DATA FOR PROCESSING
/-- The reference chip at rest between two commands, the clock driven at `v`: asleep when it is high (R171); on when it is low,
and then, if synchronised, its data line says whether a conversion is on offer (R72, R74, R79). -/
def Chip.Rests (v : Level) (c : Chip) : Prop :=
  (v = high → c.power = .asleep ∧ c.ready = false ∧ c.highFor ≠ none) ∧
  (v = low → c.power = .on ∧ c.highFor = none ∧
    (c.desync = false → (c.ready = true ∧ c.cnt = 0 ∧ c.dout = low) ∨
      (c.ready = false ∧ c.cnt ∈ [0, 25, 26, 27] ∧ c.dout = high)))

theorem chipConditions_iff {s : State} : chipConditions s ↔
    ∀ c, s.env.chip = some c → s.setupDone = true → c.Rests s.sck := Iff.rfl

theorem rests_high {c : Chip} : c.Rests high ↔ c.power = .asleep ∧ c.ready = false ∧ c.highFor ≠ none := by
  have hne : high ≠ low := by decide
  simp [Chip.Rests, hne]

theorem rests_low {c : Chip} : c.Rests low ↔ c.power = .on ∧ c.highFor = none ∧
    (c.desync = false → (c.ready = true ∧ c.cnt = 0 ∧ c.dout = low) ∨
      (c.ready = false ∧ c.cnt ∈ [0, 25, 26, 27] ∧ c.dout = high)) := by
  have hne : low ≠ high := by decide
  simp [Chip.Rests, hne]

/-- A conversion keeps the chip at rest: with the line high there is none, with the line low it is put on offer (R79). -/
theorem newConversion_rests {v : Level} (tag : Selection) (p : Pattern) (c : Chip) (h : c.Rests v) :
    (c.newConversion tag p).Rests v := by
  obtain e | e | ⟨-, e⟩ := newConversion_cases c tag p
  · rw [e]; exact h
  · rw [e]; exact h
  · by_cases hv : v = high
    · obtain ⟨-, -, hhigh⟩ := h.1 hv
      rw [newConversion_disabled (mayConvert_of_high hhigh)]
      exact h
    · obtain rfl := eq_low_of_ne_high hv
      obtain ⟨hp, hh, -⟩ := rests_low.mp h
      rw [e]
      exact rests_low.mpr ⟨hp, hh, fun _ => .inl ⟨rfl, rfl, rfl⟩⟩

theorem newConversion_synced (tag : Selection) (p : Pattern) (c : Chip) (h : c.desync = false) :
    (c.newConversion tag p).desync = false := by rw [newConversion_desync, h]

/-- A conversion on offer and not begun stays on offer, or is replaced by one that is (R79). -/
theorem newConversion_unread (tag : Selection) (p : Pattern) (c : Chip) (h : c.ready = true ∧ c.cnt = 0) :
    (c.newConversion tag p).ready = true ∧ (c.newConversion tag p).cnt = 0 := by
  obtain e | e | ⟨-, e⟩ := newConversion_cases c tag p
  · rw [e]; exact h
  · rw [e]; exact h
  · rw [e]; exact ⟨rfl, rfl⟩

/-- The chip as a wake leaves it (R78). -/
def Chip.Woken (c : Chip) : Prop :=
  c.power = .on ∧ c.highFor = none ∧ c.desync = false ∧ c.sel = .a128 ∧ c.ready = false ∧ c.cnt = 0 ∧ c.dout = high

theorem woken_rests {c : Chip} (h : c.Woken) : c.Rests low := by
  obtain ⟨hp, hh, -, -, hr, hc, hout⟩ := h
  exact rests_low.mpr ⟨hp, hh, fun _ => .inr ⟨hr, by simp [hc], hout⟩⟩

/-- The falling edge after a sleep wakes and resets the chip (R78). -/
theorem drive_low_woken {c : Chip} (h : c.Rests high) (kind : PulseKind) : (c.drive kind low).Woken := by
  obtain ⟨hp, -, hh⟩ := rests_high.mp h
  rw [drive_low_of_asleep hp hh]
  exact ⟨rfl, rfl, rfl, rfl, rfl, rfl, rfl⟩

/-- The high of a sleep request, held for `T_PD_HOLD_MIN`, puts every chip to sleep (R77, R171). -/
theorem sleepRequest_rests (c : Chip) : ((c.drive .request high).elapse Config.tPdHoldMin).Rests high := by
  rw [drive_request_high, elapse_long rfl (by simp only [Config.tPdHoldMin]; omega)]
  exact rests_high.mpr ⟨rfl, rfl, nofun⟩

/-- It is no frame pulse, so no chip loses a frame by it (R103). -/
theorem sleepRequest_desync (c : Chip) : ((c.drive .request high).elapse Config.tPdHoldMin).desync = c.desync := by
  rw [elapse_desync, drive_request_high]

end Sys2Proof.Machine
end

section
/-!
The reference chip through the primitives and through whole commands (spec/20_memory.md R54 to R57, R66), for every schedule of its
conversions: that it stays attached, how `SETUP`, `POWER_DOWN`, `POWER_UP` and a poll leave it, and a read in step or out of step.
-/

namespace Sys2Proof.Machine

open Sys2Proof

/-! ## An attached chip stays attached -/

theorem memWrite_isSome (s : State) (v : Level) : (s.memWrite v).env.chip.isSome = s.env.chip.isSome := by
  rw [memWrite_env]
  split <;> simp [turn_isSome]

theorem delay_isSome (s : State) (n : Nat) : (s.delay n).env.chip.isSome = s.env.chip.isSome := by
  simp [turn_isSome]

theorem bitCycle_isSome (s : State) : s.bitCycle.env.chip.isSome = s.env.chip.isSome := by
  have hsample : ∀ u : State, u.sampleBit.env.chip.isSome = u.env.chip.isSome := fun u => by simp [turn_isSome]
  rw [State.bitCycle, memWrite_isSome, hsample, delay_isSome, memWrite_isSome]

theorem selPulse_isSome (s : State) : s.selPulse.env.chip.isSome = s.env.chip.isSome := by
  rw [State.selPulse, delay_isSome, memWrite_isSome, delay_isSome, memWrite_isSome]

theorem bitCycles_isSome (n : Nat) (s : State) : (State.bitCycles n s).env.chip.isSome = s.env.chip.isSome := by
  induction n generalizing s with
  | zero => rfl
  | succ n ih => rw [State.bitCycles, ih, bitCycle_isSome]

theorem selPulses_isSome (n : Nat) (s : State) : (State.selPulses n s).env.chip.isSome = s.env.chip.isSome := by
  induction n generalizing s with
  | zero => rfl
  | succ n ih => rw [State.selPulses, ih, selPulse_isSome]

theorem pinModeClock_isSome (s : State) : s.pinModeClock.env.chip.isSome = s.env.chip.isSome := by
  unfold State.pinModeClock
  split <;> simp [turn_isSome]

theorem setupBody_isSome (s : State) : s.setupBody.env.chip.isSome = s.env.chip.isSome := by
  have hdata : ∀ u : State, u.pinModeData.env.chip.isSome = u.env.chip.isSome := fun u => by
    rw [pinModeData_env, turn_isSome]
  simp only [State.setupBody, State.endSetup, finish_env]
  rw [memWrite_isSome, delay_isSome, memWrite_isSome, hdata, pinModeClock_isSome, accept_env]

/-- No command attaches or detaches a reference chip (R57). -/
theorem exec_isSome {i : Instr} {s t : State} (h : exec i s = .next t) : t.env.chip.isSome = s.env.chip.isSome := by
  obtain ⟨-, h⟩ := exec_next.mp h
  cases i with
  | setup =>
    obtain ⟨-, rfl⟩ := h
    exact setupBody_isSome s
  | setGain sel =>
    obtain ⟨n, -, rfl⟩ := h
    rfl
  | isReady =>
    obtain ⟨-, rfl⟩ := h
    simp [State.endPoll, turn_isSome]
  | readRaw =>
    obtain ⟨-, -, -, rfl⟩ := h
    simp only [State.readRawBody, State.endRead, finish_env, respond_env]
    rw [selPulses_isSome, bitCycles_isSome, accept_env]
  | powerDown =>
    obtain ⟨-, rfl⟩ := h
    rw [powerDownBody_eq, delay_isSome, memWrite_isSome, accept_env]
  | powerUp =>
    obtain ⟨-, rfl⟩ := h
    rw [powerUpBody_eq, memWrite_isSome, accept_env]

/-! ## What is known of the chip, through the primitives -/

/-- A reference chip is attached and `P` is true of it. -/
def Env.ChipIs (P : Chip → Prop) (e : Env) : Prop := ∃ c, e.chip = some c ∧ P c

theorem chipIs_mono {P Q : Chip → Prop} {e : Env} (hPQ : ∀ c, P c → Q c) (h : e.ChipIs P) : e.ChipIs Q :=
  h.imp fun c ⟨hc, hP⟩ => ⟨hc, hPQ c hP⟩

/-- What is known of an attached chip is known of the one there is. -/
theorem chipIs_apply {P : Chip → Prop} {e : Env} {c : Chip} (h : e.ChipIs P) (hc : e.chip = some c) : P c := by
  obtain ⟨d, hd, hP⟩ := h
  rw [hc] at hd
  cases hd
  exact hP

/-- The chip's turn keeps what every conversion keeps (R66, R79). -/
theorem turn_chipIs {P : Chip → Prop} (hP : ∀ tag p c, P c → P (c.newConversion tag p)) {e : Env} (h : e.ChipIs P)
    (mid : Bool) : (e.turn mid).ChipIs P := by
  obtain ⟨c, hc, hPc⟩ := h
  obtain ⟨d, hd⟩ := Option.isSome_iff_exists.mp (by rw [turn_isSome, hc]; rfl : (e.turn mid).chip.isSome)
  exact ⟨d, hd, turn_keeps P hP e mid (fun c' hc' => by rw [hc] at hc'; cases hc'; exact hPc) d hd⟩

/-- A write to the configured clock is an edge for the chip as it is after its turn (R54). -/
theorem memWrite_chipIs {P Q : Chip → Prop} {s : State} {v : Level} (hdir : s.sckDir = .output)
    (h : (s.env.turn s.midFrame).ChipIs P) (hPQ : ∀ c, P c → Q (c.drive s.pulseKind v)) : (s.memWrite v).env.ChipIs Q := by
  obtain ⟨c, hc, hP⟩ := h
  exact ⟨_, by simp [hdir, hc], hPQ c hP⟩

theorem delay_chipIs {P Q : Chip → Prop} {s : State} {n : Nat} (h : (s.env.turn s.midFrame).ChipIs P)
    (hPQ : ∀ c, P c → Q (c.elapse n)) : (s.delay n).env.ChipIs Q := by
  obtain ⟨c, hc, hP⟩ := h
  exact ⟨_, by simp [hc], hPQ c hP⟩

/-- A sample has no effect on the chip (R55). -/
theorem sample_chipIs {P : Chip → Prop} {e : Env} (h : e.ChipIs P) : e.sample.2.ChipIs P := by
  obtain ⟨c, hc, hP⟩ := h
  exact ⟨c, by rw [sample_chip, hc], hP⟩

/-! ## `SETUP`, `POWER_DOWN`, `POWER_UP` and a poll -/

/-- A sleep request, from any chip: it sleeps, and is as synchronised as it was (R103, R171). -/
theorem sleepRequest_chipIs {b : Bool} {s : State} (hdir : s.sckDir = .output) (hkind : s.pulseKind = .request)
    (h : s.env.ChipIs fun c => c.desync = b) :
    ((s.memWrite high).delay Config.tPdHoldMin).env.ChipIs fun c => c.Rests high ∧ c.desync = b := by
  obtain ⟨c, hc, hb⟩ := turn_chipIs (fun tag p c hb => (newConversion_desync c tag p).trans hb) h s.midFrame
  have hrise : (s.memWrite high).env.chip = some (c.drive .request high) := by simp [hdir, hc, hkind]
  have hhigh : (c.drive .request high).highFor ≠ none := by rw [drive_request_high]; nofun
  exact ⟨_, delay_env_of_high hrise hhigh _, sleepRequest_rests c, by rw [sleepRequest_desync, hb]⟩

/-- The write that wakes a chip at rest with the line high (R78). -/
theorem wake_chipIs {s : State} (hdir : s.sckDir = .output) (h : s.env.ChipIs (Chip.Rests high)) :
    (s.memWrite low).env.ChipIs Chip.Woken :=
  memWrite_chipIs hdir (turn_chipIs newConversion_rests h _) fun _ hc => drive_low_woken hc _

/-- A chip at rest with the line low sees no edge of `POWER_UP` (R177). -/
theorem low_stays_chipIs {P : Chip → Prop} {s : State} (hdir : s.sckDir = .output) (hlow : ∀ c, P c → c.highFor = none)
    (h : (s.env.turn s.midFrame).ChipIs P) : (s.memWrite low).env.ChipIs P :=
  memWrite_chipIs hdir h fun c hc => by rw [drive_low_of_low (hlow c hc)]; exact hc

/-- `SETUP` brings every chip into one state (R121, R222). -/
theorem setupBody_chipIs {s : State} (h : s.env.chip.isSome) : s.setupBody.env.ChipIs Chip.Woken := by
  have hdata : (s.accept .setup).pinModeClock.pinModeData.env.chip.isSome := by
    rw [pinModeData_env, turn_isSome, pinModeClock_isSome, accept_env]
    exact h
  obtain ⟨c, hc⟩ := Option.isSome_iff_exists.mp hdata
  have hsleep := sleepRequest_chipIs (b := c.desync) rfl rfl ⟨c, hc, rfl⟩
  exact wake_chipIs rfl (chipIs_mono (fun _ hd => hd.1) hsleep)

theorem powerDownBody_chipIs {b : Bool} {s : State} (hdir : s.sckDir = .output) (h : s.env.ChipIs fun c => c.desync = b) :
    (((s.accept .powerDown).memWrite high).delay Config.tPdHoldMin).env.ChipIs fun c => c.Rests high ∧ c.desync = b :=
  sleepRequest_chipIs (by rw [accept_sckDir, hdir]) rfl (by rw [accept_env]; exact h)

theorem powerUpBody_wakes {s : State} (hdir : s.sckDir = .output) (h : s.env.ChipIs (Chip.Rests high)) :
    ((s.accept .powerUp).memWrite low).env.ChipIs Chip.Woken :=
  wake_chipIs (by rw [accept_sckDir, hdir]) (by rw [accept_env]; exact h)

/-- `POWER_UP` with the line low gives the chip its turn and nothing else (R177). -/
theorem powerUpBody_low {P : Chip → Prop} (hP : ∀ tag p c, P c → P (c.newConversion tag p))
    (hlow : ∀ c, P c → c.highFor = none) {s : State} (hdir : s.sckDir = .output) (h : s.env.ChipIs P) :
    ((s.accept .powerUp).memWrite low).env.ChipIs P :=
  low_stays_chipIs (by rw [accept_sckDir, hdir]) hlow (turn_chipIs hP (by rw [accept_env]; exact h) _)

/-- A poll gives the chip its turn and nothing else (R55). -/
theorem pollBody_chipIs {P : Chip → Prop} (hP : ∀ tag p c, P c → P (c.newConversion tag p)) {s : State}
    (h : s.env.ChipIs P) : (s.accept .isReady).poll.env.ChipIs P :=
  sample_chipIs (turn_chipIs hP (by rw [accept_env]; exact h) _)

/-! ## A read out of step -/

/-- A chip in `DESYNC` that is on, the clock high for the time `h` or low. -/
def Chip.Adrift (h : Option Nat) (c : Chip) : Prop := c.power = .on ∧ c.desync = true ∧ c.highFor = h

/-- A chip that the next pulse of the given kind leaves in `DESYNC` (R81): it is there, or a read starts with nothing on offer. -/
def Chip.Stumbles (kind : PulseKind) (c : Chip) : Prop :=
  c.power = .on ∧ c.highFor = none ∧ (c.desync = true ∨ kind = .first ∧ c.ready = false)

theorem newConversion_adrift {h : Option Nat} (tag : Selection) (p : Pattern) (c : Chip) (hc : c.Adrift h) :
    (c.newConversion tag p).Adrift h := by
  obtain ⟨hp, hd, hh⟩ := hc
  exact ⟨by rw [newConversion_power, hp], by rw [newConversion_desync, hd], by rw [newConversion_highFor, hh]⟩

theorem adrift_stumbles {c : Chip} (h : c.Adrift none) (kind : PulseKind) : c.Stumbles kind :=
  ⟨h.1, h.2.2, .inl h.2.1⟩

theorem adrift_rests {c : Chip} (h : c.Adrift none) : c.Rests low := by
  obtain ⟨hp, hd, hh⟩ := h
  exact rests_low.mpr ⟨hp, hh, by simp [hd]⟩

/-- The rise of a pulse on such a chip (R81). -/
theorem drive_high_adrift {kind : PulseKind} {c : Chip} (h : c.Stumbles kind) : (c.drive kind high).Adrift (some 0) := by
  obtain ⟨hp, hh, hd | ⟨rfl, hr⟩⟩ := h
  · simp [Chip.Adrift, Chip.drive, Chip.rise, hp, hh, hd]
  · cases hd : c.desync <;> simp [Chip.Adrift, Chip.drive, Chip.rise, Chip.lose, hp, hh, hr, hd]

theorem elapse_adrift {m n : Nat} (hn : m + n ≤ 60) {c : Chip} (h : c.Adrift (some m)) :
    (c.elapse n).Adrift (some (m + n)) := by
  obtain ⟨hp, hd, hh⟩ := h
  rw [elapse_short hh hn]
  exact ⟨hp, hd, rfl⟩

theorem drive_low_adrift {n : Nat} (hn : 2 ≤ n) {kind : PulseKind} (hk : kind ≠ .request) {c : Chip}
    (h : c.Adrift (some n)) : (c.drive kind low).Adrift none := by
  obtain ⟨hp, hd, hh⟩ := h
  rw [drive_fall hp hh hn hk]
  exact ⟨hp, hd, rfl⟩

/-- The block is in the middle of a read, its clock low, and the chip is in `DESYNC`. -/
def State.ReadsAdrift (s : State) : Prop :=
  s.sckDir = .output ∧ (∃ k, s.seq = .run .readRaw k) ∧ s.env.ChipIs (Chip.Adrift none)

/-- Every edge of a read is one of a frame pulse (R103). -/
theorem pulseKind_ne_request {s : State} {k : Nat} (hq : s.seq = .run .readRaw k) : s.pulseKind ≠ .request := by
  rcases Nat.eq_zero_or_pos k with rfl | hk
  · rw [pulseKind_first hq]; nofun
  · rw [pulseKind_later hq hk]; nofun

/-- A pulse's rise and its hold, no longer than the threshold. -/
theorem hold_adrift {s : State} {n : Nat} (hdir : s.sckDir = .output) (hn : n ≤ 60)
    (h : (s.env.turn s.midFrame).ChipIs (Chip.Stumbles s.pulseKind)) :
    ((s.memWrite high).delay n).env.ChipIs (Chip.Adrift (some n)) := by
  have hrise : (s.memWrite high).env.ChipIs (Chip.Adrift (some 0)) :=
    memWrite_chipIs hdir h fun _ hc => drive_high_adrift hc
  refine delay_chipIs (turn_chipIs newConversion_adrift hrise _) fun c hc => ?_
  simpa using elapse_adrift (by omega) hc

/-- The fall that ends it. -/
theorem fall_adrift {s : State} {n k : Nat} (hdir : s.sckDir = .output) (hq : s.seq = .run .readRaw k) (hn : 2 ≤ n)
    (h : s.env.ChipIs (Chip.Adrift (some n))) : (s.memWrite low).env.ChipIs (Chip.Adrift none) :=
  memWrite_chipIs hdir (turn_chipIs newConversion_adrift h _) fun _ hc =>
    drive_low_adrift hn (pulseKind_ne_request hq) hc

YOUR ASSIGNMENT
Scan the data above. Return every line with "hlow" in it.

EXERCISE SOLUTION
theorem low_stays_chipIs {P : Chip → Prop} {s : State} (hdir : s.sckDir = .output) (hlow : ∀ c, P c → c.highFor = none)
  memWrite_chipIs hdir h fun c hc => by rw [drive_low_of_low (hlow c hc)]; exact hc
    (hlow : ∀ c, P c → c.highFor = none) {s : State} (hdir : s.sckDir = .output) (h : s.env.ChipIs P) :
  low_stays_chipIs (by rw [accept_sckDir, hdir]) hlow (turn_chipIs hP (by rw [accept_env]; exact h) _)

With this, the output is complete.